If the author is experienced, it makes sense for the author to merge their own changes, as they have the most knowledge and are best suited to time the merge and see the changes through (e.g. when a migration comes into play), after approval of the reviewer.
If a change is trivial (e.g. typo’s in the documentation) or is done by someone outside of the maintaining team, the reviewer can merge after approving themselves.
If the author is less experienced and the reviewer is worried about the merge, they can always start a thread to indicate a branch cannot be merged yet with an explanation, or just not approve it yet.
It is always encouraged to bring a merge request up in the SUM before merging, just to identify any blockers and raise awareness of upcoming changes.

We consider a certain merge request to be reviewed after the reviewer approves the merge request, which for us it’s done via the UI of Gitlab.

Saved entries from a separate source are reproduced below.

/-- Places one stripe of a barchan, with its data in order; nothing where a band cannot open, where wear moves have had their share (R213),
or where a stripe that is not full need not be padded. With nothing left to place, `pad` completes the open wordline (R201). -/
def Flash.issueStripe (f : Flash) (now barchan : Nat) (pad urgent : Bool) : Flash :=
  let xs := f.items barchan
  let zone := (xs.head?).bind f.itemZone
  match xs with
  | [] =>
    if pad then
      let g := ((Tab.get? f.ptx.filling barchan).map fun k => f.finishWordline now k urgent).getD f
      { g with ptx := { g.ptx with mustPad := g.ptx.mustPad.filter (· ≠ barchan) } }
    else f
  | x :: _ =>
    let oldest := (xs.map fun y => match y with
      | .slot _ s => s.wsn
      | .copy _ _ => 0).foldl min (2 ^ 64)
    match f.openBand now barchan x.nsx zone (f.slcFor barchan x.nsx) oldest with
    | none => f
    | some (g, k) =>
      match Tab.get? g.ptx.bands k with
      | none => f
      | some b =>
        if (barchan == 10 || barchan == 11) && !f.ptx.wearRoom 8388608 then f
        else
          let r := fillFrames g xs 0
          let full := !r.2.isEmpty || decide (512 ≤ (r.1.map fun y => y.1.size g).sum)
          if full || pad then
            let ents := (flagged r.1 r.2 none).map fun y => y.1.toEnt g b b.placed y.2.1 y.2.2.1 y.2.2.2.1 y.2.2.2.2
            let cont := (r.1.any fun y => r.2.any fun z => z.group == y.1.group)
            let used := (r.1.map fun y => y.1.size g).sum
            let step := (g.hw.desc ((b.set.headD (0, 0)).1)).step b.slc
            let last := pad && r.2.isEmpty
            let padFrames := (512 - used) + (if last then (step - 1 - b.placed % step) * 512 else 0)
            let unw := (ents.map fun e => (e.frames.filter (·.unw)).length).sum
            let h := g.addStripe now k { Stripe.blank k b.placed with ents := ents, cont := cont } last urgent
            let p := h.ptx.barAdd barchan fun s => { s with padb := s.padb + (padFrames + unw) * 4096, mbw := s.mbw + (used + padFrames) * 4096 }
            let p := if barchan == 10 || barchan == 11 then p.wearTake ((used + padFrames) * 4096) else p
            let p : Ptx := { p with mustPad := if last then p.mustPad.filter (· ≠ barchan) else p.mustPad, readyAt := Tab.erase p.readyAt barchan }
            ({ h with ptx := p }).parkMarked now barchan k
          else f

/-- A Reclaim Unit Handle Update on a barchan (R184): the partial stripe is completed, and the barchan's next data opens a new band.
The flag says that a unit ended. -/
def Flash.endUnit (f : Flash) (now hours barchan : Nat) : Flash × Bool :=
  match Tab.get? f.ptx.filling barchan with
  | none => (f, false)
  | some k =>
    let g := (f.updBand k fun b => { b with waitsFor := some closeMark }).issueStripe now barchan true true
    let g : Flash :=
      if (g.waitingSlots barchan).isEmpty then (if Tab.has g.ptx.filling barchan then g.parkMarked now barchan k else g)
      else { g with ptx := { g.ptx with mustPad := if g.ptx.mustPad.contains barchan then g.ptx.mustPad else barchan :: g.ptx.mustPad } }
    match Tab.get? g.ptx.bands k with
    | some b => (if b.committed = b.placed ∧ !(Tab.has g.ptx.filling barchan) then g.closeShort now hours k else g, true)
    | none => (g, true)
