/-- A block's read is counted; at its limit the band is refreshed (R270). -/
def Flash.countRead (f : Flash) (key : Nat) : Flash :=
  let n := Tab.getD f.dip.rdcnt key 0 + 1
  let g : Flash := { f with dip := { f.dip with rdcnt := Tab.set f.dip.rdcnt key n } }
  let lim := if (f.blk key).slc then f.dip.regs.fld .dipRdlim 31 16 else f.dip.regs.fld .dipRdlim 15 0
  if lim * 1000 ≤ n then g.forceBlock (key / 4096) (key % 4096) else g

/-- Puts a frame read into the array: the order of retries is set at the first read, and the entry of this one is applied (R251 to R253). A refused read goes to DIP as a
failed decode (R241). -/
def Flash.issueRead (f : Flash) (now d id : Nat) : Flash × List Note :=
  match Tab.get? f.dip.jobs id with
  | none => (f, [])
  | some j =>
    if f.readRefused j then
      let r := f.refuse d j.block (j.frame / 16)
      thenDo r fun g =>
        match j.purpose with
        | .helper p x => ((g.tellParent p x false).dropJob id, [])
        | _ => g.goLocal now id j
    else
      let b := f.blk (blkKey j.die j.block)
      let first := j.tries = 0 && j.order.isEmpty && j.stage == .queued
      let order := if first then retryOrder b.slc b.ptb b.ptbx (f.bandT d) (f.hw.desc d).nretry else j.order
      let entry := if first then startEntry b.slc b.ptb (f.bandT d) else j.entry
      let st := if j.stage == .queued then JobStage.running else j.stage
      let g := (f.setJob id { j with order := order, entry := entry, stage := st }).countRead (blkKey j.die j.block)
      (g.updDie d fun x => { x with reads := x.reads ++ [(id, now)], entry := entry, shift := f.softShift j }, [])

/-- The state of a die with reads in the array. -/
def Die.reading (x : Die) : Die :=
  if x.reads.isEmpty then x
  else { x with st := match x.st with
    | .idle => .read
    | .ps => .psRead
    | .es => .esRead
    | s => s }

/-- Up to four reads, at most one per plane; one at a time on a die whose planes do not read independently (R243, R301). -/
def pickPlanes (ipr : Bool) (busy : List Nat) : List (Nat × Job) → List Nat
  | [] => []
  | (i, j) :: rest =>
    let p := planeOf j.frame
    if busy.contains p || (!ipr && !busy.isEmpty) || decide (4 ≤ busy.length) then pickPlanes ipr busy rest
    else i :: pickPlanes ipr (p :: busy) rest

/-- Issues host reads of a die. -/
def Flash.issueHost (f : Flash) (now d : Nat) : Flash × List Note :=
  let x := f.die d
  let busy := x.reads.filterMap fun r => (Tab.get? f.dip.jobs r.1).map fun j => planeOf j.frame
  let ids := pickPlanes (f.hw.desc d).ipr busy (f.inOrder x.host)
  let g := f.updDie d fun x => { x with host := x.host.filter fun i => !ids.contains i }
  let r := forEach g ids fun h i => h.issueRead now d i
  (r.1.updDie d Die.reading, r.2)

/-- Starts a program or an erase on a die; `nested` inside a suspended erase. The block record moves as it is issued (R239). -/
def Flash.issueOp (f : Flash) (now hours d : Nat) (k : OpKind) (nested : Bool) : Flash × List Note :=
  let op : Op := ⟨k, now, 0, 0, 0, 0⟩
  let start := fun (g : Flash) (st : DieSt) => g.updDie d fun x =>
    if nested then { x with st := .esProg, nested := some op, op := x.op.map fun o => { o with nests := o.nests + 1 } }
    else { x with st := st, op := some op }
  match k with
  | .erase key _ slc =>
    if (f.blk key).st = .bad then f.refuse d (key % 4096) 0
    else (start (f.setBlk key { f.blk key with st := .unknown, slc := slc }) .erase, [])
  | .program id =>
    match Tab.get? f.ptx.wls id with
    | none => (f, [])
    | some w =>
      match Tab.get? f.ptx.bands w.band with
      | none => (f, [])
      | some b =>
        let u := (b.set.find? fun x => x.1 == d).getD (d, 0)
        let key := blkKey u.1 u.2
        let step := (f.hw.desc d).step b.slc
        let first := w.wl * step
        let r := f.blk key
        if r.programRefused first b.slc then
          let q := f.refuse d u.2 first
          (q.1.bandFailed now hours w.band, q.2)
        else
          let t := f.bandT d
          let r' : Blk := { r with
            st := .opened, next := first + step
            ptb := if first = 0 then t else r.ptb
            ptbx := if first = 0 then t else max r.ptbx t }
          (start (f.setBlk key r') .prog, [])
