-- ==== Sys2Proof/Machine/Spaces.lean ====
section
/-! DEFINITION. Namespaces, barchans and zones (R162 to R190, R255): creation costs and checks, the barchan of a write, zone
checks and transitions. -/

namespace Sys2Proof.Machine

/-! ## Capacity, map cost, barchans and write pointers (R162, R168, R170, R172) -/

def roundUp (x u : Nat) : Nat := ceilDiv x u * u

/-- Capacity a namespace takes from the endurance group (R162, R255). -/
def Ns.capacity (n : Ns) (nsze : Nat) : Nat := roundUp (nsze * n.blockBytes) gib * (if n.slc then 4 else 1)

/-- Map cost (R168). -/
def Ns.mapCost (n : Ns) (nsze : Nat) : Nat := roundUp (ceilDiv (nsze * n.blockBytes) (n.iu * 4096) * 5) 1048576

def Flash.usedCap (f : Flash) : Nat := (f.ptx.nss.map fun e => e.2.capacity e.2.nsze).sum + (f.ptx.growths.map fun e => e.2.1).sum
def Flash.unvmcap (f : Flash) : Nat := f.hw.offered - f.usedCap
def Flash.usedMap (f : Flash) : Nat := (f.ptx.nss.map fun e => e.2.mapCost e.2.nsze).sum + (f.ptx.growths.map fun e => e.2.2).sum

/-- Reserves capacity and map cost for a context; none where either is short (R188). -/
def Flash.reserve (f : Flash) (mapRegion c cap map : Nat) : Option Flash :=
  if f.unvmcap < cap || mapRegion - f.usedMap < map then none
  else if cap + map = 0 then some f
  else some { f with ptx := { f.ptx with growths := Tab.set f.ptx.growths c (cap, map) } }

/-- A context's reservation is given up. -/
def Flash.release (f : Flash) (c : Nat) : Flash := { f with ptx := { f.ptx with growths := Tab.erase f.ptx.growths c } }

/-- The size is one that the namespace can have (R187). -/
def Ns.sizeOk (n : Ns) (size : Nat) : Bool := size != 0 && size % (if n.zoned then n.zsze else n.perIu) == 0

/-- Pool barchans that exist, and those reserved (R170, R172). -/
def Ptx.poolSize (p : Ptx) : Nat := 3039 + (if p.fdp then 0 else 1024)
def Ptx.poolUsed (p : Ptx) : Nat := (p.nss.map fun e => if e.2.zoned then e.2.zopen else b2n e.2.stream.isSome).sum
def Ptx.wpUsed (p : Ptx) : Nat := (p.nss.map fun e => if e.2.zoned then e.2.zactive else 0).sum

/-- Barchans of the pool that a zone or a namespace owns, and those that still have data to place besides. -/
def Ptx.poolOwned (p : Ptx) (b : Nat) : Bool := p.nss.any fun e => e.2.stream == some b || e.2.zones.any fun z => z.2.barchan == some b
def Ptx.poolHeld (p : Ptx) (b : Nat) : Bool :=
  p.poolOwned b || Tab.has p.filling b || p.slots.any fun s => s.2.barchan == b && s.2.stage != .superseded

/-- A pool barchan for a zone or a stream: the lowest that nothing holds, or else the lowest that no zone and no namespace owns. There is one for every
reservation (R172). -/
def Ptx.freeBarchan (p : Ptx) : Option Nat :=
  let top := if p.fdp then 3072 else 4096
  let pool := (List.range (min (top - 33) (p.nss.length * 1025 + p.slots.length + p.filling.length + 64))).map (· + 33)
  match pool.find? fun b => !p.poolHeld b with
  | some b => some b
  | none => pool.find? fun b => !p.poolOwned b

/-- Vendor fields and the rest of a Create (R166, R167). -/
structure NsReq where
  nsze : Nat
  ncap : Nat
  lbaf : Nat
  pit : Nat
  extended : Bool
  piFirst : Bool
  zoned : Bool
  shared : Bool
  iusel : Nat
  sflags : Nat
  zsze : Nat
  zactive : Nat
  zopen : Nat
  handles : List Nat
  deriving DecidableEq, Repr

/-- The namespace a Create asks for; zone fields of 0 take their defaults (R166). -/
def NsReq.toNs (q : NsReq) : Ns :=
  let data := if q.lbaf = 0 then 512 else 4096
  { nsze := q.nsze, lbaf := q.lbaf, pit := q.pit, extended := q.extended, piFirst := q.piFirst, zoned := q.zoned
    iu := if q.iusel = 0 then 1 else if q.iusel = 1 then 4 else 16
    sflags := q.sflags % 2
    zsze := if q.zoned then (if q.zsze = 0 then 4 * gib / data else q.zsze) else 0
    zactive := if q.zoned then (if q.zactive = 0 then 256 else q.zactive) else 0
    zopen := if q.zoned then (if q.zopen = 0 then 16 else q.zopen) else 0
    stream := none, handles := q.handles, shared := q.shared, attached := [], slc := false, zones := [], nguid := 0, eui := 0
    dulbe := false, tler := 0, kpio := none }

/-- A power of two. -/
def isPow2 (n : Nat) : Bool := (List.range 64).any fun i => n == 2 ^ i

/-- The vendor fields are in range (R166). Reserved bits and bytes, and the fields of the other kind of namespace, are ignored (R11), but for ZSZE. -/
def NsReq.fieldsOk (q : NsReq) : Bool :=
  let n := q.toNs
  let bytes := n.zsze * n.blockBytes
  decide (q.iusel ≤ 2)
    && (if q.zoned then
          decide (q.iusel ≠ 0) && isPow2 n.zsze && decide (268435456 ≤ bytes ∧ bytes ≤ 8 * gib)
            && decide (n.zactive ≤ 65536) && decide (n.zopen ≤ 1024) && decide (n.zopen ≤ n.zactive)
        else decide (q.zsze = 0))
    && decide (q.handles.length ≤ 128) && q.handles.all fun h => decide (h < 1024)

/-- The first status of R167 that holds for a Create; none when it can be satisfied. `mapRegion`: the map region in bytes. An NSZE of 0 is refused as
R187 refuses it (DEDUCED, log entry 190). -/
def Flash.createStatus (f : Flash) (mapRegion : Nat) (q : NsReq) : Option Status :=
  let n := q.toNs
  if 8192 ≤ f.ptx.nss.length then some ⟨1, 0x16, Config.dnr 1 0x16⟩
  else if 4 < q.lbaf || (q.lbaf ≤ 1 && q.pit ≠ 0) || 3 < q.pit then some ⟨1, 0x0A, Config.dnr 1 0x0A⟩
  else if !q.fieldsOk || q.ncap ≠ q.nsze || q.nsze = 0 || q.nsze % (if q.zoned then n.zsze else n.perIu) ≠ 0 then
    some ⟨0, 0x02, Config.dnr 0 0x02⟩
  else if f.unvmcap < n.capacity n.nsze || mapRegion - f.usedMap < n.mapCost n.nsze then some ⟨1, 0x15, Config.dnr 1 0x15⟩
  else
    let need := if q.zoned then n.zopen else q.sflags % 2
    if f.ptx.poolSize < f.ptx.poolUsed + need || 65536 < f.ptx.wpUsed + (if q.zoned then n.zactive else 0) then some ⟨7, 0x8A, true⟩
    else none

/-- Creates a namespace at the lowest free index. -/
def Flash.create (f : Flash) (q : NsReq) : Flash × Nat :=
  let k := (Tab.firstFree f.ptx.nss 0 8192).getD 0
  let n := q.toNs
  let stream := if !q.zoned && q.sflags % 2 = 1 then f.ptx.freeBarchan else none
  let p := { f.ptx with nss := Tab.set f.ptx.nss k { n with stream := stream } }
  let p := match stream with
    | some b => p.barAdd b fun _ => ⟨3, 0xFFFF, k + 1, 0, 0, 0, 0, 0⟩
    | none => p
  ({ f with ptx := p }, k)

/-- Removes a namespace: every IU is unmapped, with delta records, and its capacity and barchans return. -/
def Flash.remove (f : Flash) (now nsx wsn : Nat) : Flash :=
  let g := f.unmap now nsx (f.mappedIus nsx) wsn
  { g with ptx := { g.ptx with nss := Tab.erase g.ptx.nss nsx } }

/-! ## The barchan of a write (R171, R184) -/

/-- The barchan of a conventional write. `handle`: DSPEC of a write with DTYPE 2. The flag says that the index was beyond the
list: an Invalid Placement Identifier event (R184). -/
def Flash.barchanFor (f : Flash) (n : Ns) (handle : Option Nat) : Nat × Bool :=
  if f.ptx.fdp then
    match handle with
    | some i =>
      match n.handles[i]? with
      | some h => (3072 + h, false)
      | none => (3072 + n.handles.headD 0, true)
    | none => (3072 + n.handles.headD 0, false)
  else (n.stream.getD 32, false)

/-- The handle whose barchan this is, while FDP is enabled. -/
def fdpHandle (b : Nat) : Option Nat := if 3072 ≤ b then some (b - 3072) else none

/-! ## Zones (R173 to R179) -/

def Ns.zone (n : Ns) (z : Nat) : Zone := Tab.getD n.zones z ⟨.empty, z * n.zsze, none, 0⟩

def ZoneSt.isOpen : ZoneSt → Bool
  | .implicitOpen => true | .explicitOpen => true | _ => false
def ZoneSt.isActive : ZoneSt → Bool
  | .closed => true | s => s.isOpen

def Ns.openCount (n : Ns) : Nat := (Tab.keysWhere n.zones fun _ z => z.st.isOpen).length
def Ns.activeCount (n : Ns) : Nat := (Tab.keysWhere n.zones fun _ z => z.st.isActive).length

def Flash.setZone (f : Flash) (nsx z : Nat) (x : Zone) : Flash :=
  { f with ptx := { f.ptx with nss := Tab.upd f.ptx.nss nsx fun n => { n with zones := Tab.set n.zones z x } } }

/-- A zone lets its barchan go: a partial IU or stripe still in the Oasis is to be programmed, and then the band is marked with what it waits for; with
`short` it closes at once (R179, R201, R203, R204). -/
def Flash.releaseBarchan (f : Flash) (now hours bar mark : Nat) (short : Bool) : Flash :=
  let pending := f.ptx.slots.any fun s => s.2.barchan == bar && s.2.stage == .waiting
  let pad := if pending && !f.ptx.mustPad.contains bar then bar :: f.ptx.mustPad else f.ptx.mustPad
  let g : Flash := { f with ptx := { f.ptx with mustPad := pad } }
  match Tab.get? g.ptx.filling bar with
  | none => g
  | some k =>
    if short then g.closeShort now hours k
    else
      let g := if pending then g else g.finishWordline now k false
      let g := g.updBand k fun b => { b with st := if pending || mark == closeMark then b.st else .parked, waitsFor := some mark }
      if pending then g else { g with ptx := { g.ptx with filling := Tab.erase g.ptx.filling bar } }

/-- What the band of a zone that becomes Full waits for: the next zone of the namespace, where zones share bands (R204). -/
def Flash.fullMark (f : Flash) (nsx : Nat) : Nat :=
  match f.ns? nsx with
  | some n => if f.passesOn n then nsx * 2 ^ 40 else closeMark
  | none => closeMark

One particularly interesting aspect of the code review process at SIG is how we leverage our own tooling to aid us in code reviews. Specifically, we run Sigrid CI in our own pipelines, which allows us to use our own models to ensure that the code that is being reviewed and written conforms to the same quality standards that we uphold our customers to.

As a nice example, after extending the functionality of a given class we had code that looked okay when reviewed in isolation within the context of the existing merge request, but our own Sigrid CI pointed out that we had inadvertently introduced a small duplication with code from a different, untouched package. This allowed the author of the merge request to refactor the code such that both call sites now leveraged a call to a centralized location accessible from a common package. So, not only the quality of the code within the context of a given merge request is looked at, but also the quality of the project as a whole.

Future work

As a plan for the future, as our team keeps growing, we are considering looking into tools that can be hooked up to our own build pipelines with as little configuration as possible, so they can run by default. This will increase the assurance of safety and correctness of our code and prevent a whole class of bugs from making their way past the build pipeline.

At SIG, we are fans of relying on our own tools for improving our own workflows, and just as we have adopted Sigrid CI internally before releasing it to the general public, we will keep “dogfooding” by improving and using our own tools as means to improve our code reviews.

Since our stack within the backend team is mostly Java-based, we are considering looking into tools such as Errorprone in the future.

Obviously, code reviews are based on collaboration between people, and often interpersonal conflicts can arise during this process. While these conflicts, when left unattended, can hinder the process and affect the team’s cohesion and morale when managed properly, they can actually empower teams and individuals to become better, as seen in this research paper.

There’s also research worth reading about ensuring that specific aspects of software development are addressed with intent, like an extra focus on security vulnerabilities during a review increasing the likelihood of such vulnerabilities being found early.

Conclusion

We looked at the role that code reviews play in ensuring that code quality is at the forefront of the work done by any software development team, and, in particular, we took a deep dive into how we approach this process at SIG, namely by relying on GitLab for all the work related to both merge requests, creating branches, creating pull requests and both start as well as tracking and signing off on a code review.

We showcased a recent concept that surfaced in the software development scene, the code review pyramid, and how it showcases which software development aspects are more important to focus on during the process of reviewing code.

Finally, there are also other companies where code reviews are not done at all, and reviews are done on a more ad-hoc basis, only when deemed necessary which is a nice interesting contrast to read about.

Thanks to my colleague Mircea Cadariu for reviewing this post and suggesting improvements with respect to our future work and regarding which aspects are important for our team when actually performing code reviews.